- **WHAT THIS TASK INVOLVES**
Lines outside the range are not wanted. Give again exactly the lines between the line holding "with_reducible apply State.shutDown_frame" and the line holding "(f_hwd : F .hwd) (f_beam : F .beam) (r_BEAM_STATUS", inclusive, from the listing below.

- **GIVEN DATA**
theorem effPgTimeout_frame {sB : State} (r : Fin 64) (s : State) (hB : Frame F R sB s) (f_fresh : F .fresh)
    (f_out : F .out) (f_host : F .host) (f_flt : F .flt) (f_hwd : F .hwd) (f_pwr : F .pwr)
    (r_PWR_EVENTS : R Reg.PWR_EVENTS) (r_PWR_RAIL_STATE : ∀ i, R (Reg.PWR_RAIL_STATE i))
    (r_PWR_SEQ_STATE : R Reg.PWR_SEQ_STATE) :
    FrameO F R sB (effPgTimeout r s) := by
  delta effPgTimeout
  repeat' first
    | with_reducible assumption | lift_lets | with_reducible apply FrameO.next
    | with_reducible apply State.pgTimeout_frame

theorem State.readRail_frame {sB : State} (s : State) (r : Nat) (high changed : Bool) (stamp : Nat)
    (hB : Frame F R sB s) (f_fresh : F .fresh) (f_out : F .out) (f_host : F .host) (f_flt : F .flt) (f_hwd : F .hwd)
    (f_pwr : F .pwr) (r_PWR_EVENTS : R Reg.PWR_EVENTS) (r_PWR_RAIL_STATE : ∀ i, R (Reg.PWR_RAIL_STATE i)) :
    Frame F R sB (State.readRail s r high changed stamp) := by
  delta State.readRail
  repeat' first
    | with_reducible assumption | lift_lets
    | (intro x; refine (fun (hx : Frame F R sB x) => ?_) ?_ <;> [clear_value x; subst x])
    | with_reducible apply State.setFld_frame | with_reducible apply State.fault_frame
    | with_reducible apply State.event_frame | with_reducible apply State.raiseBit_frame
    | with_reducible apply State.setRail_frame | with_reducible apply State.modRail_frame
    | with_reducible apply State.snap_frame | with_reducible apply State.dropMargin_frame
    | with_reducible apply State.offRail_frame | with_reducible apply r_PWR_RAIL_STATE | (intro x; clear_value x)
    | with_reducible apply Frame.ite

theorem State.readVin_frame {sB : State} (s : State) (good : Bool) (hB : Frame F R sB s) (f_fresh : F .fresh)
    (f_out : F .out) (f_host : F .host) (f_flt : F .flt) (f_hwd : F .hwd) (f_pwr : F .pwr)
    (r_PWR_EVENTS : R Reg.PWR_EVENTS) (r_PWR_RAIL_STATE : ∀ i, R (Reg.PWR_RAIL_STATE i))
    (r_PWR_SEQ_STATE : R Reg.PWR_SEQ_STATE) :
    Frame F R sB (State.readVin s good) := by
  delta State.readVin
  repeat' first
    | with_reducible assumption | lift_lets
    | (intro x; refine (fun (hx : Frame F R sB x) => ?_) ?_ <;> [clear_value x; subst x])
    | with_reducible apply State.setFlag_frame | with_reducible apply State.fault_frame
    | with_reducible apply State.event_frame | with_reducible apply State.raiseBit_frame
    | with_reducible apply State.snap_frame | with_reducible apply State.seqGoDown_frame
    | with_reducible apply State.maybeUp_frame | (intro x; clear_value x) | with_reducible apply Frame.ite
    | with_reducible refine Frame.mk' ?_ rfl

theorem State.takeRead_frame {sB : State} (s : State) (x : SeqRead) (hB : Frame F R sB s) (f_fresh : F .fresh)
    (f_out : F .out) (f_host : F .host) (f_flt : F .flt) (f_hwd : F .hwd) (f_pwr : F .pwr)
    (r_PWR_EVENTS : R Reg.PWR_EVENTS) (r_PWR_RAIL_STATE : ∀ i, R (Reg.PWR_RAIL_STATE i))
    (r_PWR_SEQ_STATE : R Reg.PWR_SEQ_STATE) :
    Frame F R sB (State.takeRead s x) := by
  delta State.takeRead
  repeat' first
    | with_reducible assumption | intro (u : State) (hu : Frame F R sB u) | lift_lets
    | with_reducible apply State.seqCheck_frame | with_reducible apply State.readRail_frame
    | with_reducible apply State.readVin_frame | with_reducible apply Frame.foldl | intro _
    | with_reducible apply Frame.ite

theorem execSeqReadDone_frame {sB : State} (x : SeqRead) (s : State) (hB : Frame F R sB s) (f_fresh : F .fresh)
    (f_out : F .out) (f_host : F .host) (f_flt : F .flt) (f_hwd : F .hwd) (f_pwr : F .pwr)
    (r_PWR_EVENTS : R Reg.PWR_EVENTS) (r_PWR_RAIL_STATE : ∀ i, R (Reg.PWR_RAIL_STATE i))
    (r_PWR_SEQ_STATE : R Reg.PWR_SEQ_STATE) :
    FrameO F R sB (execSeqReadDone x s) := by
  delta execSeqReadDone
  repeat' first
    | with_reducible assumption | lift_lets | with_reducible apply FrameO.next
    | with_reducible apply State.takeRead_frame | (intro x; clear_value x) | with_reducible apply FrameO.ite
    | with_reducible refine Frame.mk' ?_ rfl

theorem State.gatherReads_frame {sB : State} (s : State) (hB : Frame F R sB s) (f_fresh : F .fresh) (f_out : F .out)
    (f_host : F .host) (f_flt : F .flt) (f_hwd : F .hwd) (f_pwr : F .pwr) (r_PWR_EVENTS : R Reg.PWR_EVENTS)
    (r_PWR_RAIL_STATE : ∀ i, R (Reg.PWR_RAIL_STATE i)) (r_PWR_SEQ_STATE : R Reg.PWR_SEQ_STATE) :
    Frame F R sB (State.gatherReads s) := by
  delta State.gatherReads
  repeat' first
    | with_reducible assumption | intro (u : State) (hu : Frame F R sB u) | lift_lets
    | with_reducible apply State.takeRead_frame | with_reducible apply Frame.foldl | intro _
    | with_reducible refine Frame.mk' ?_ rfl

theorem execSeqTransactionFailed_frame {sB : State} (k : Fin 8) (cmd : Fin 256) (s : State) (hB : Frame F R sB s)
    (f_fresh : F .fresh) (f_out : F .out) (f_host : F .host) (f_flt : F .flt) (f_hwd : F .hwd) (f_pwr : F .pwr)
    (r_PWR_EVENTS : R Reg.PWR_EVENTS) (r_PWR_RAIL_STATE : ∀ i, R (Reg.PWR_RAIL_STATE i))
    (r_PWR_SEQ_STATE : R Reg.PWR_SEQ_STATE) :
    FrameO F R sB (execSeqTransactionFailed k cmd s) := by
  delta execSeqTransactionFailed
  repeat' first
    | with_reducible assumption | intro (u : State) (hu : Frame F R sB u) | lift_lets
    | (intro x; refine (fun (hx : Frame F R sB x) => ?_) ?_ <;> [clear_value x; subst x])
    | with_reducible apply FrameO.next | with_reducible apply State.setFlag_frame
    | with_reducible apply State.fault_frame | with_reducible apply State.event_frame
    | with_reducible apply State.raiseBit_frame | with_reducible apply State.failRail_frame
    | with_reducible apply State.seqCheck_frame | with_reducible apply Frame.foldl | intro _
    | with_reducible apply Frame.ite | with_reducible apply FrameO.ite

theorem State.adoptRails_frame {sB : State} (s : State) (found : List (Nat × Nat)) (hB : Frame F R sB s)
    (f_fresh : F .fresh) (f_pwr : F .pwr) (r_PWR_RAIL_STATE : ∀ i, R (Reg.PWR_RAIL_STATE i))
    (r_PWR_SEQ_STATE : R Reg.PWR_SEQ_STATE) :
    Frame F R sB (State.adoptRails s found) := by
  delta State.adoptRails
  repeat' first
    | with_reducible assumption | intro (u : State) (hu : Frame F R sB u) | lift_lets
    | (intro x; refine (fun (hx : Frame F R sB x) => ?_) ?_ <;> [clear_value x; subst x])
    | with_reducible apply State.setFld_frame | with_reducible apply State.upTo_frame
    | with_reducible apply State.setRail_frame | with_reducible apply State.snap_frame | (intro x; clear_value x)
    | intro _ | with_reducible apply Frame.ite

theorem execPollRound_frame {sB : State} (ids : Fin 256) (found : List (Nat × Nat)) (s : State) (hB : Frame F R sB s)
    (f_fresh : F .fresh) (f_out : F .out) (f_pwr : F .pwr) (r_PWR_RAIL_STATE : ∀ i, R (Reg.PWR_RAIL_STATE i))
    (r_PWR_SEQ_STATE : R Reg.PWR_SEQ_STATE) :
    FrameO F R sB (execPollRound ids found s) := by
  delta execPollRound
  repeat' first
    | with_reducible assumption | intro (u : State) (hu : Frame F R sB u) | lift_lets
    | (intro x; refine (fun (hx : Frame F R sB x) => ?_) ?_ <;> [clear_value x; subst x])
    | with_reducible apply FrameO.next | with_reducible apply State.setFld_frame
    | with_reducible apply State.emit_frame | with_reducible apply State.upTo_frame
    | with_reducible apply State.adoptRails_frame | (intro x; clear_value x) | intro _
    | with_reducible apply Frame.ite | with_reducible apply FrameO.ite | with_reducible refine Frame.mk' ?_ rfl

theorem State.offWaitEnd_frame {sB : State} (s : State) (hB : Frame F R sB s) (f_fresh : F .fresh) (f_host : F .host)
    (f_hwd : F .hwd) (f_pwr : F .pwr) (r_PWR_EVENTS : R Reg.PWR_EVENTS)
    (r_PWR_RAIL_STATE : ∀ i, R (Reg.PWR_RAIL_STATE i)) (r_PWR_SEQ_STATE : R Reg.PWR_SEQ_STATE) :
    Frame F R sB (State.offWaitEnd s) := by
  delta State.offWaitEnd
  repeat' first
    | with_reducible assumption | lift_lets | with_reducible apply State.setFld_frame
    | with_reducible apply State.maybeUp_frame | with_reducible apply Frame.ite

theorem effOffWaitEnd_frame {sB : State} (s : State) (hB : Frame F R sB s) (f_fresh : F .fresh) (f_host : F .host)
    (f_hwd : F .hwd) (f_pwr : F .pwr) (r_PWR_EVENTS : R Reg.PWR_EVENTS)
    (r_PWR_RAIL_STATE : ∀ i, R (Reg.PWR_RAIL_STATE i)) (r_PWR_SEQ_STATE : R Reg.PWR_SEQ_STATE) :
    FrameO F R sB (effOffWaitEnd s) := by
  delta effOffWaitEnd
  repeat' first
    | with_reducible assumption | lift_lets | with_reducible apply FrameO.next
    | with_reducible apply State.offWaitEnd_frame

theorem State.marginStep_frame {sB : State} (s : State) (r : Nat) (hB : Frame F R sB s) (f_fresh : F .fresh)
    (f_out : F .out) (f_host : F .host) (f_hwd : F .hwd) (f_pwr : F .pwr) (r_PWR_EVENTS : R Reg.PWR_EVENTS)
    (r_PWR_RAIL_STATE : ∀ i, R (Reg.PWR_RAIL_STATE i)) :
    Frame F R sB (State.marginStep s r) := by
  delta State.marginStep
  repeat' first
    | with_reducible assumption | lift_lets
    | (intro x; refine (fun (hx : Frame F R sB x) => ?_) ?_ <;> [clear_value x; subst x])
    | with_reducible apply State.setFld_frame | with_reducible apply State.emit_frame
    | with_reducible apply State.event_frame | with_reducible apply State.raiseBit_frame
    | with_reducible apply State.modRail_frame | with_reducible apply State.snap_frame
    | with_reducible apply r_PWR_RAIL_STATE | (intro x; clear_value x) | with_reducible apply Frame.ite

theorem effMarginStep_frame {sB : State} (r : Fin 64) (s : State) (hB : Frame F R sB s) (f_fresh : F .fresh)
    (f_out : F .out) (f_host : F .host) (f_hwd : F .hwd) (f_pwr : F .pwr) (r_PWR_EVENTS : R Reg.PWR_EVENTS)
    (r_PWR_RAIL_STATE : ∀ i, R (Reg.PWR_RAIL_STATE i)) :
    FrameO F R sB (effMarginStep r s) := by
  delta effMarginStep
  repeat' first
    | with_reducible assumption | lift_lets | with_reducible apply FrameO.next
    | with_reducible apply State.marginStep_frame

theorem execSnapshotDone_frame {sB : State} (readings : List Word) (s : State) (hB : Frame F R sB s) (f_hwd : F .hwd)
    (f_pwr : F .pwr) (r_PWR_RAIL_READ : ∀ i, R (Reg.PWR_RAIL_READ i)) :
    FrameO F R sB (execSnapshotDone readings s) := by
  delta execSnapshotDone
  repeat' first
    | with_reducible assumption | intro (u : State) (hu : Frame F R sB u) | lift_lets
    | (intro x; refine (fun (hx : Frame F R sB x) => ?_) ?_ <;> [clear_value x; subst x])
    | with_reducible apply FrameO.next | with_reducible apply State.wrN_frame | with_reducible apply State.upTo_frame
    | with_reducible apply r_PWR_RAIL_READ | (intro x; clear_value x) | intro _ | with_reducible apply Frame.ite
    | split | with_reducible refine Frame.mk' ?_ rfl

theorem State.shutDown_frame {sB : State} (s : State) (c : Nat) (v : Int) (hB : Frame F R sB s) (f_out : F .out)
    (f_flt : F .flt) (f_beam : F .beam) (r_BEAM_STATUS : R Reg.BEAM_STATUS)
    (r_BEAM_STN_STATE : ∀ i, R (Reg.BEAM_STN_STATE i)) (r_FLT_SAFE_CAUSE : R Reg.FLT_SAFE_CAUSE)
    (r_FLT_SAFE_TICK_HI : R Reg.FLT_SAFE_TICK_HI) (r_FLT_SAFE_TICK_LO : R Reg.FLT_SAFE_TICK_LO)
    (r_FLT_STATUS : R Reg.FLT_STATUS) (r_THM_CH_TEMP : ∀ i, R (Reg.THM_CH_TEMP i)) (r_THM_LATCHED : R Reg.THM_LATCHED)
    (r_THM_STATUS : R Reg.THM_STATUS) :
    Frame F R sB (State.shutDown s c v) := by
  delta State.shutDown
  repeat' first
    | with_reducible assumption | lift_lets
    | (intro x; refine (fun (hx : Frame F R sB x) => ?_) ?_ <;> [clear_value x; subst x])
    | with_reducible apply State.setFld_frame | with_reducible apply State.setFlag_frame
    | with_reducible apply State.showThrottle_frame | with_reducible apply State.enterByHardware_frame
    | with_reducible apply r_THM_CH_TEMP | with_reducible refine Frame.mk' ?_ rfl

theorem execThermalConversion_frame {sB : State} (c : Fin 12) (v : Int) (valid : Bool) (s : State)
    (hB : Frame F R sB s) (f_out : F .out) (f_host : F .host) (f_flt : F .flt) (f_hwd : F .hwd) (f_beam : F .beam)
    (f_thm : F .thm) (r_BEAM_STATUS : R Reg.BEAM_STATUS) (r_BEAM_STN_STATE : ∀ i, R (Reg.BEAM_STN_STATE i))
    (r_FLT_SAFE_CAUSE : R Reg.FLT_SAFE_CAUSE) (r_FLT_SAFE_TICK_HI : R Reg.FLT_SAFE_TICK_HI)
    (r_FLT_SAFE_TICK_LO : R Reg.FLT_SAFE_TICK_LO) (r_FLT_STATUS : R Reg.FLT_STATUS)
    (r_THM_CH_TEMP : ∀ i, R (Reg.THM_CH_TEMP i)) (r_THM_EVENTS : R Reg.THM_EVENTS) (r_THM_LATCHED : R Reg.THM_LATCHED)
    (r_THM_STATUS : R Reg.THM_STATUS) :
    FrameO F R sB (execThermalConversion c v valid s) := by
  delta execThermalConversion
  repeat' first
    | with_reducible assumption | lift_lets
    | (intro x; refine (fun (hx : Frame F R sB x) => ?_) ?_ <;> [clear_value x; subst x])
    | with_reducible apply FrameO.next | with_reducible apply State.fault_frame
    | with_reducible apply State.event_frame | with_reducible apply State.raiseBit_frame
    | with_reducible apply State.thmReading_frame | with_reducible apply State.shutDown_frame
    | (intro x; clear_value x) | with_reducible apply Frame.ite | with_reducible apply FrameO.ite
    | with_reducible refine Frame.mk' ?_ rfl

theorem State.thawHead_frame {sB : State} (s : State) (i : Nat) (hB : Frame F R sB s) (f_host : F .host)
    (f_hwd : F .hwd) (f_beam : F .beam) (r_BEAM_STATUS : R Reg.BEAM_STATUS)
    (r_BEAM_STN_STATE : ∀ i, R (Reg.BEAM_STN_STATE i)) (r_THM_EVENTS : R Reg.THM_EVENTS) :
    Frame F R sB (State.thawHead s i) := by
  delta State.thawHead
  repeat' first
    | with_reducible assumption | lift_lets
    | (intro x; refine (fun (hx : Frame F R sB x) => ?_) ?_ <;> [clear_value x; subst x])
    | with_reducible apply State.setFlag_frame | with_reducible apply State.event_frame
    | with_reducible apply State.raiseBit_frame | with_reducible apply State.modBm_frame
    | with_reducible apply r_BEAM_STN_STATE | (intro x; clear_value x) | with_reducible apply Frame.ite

- **RESULT FOR THIS TASK**
    | with_reducible apply State.thmReading_frame | with_reducible apply State.shutDown_frame
    | (intro x; clear_value x) | with_reducible apply Frame.ite | with_reducible apply FrameO.ite
    | with_reducible refine Frame.mk' ?_ rfl

theorem State.thawHead_frame {sB : State} (s : State) (i : Nat) (hB : Frame F R sB s) (f_host : F .host)
    (f_hwd : F .hwd) (f_beam : F .beam) (r_BEAM_STATUS : R Reg.BEAM_STATUS)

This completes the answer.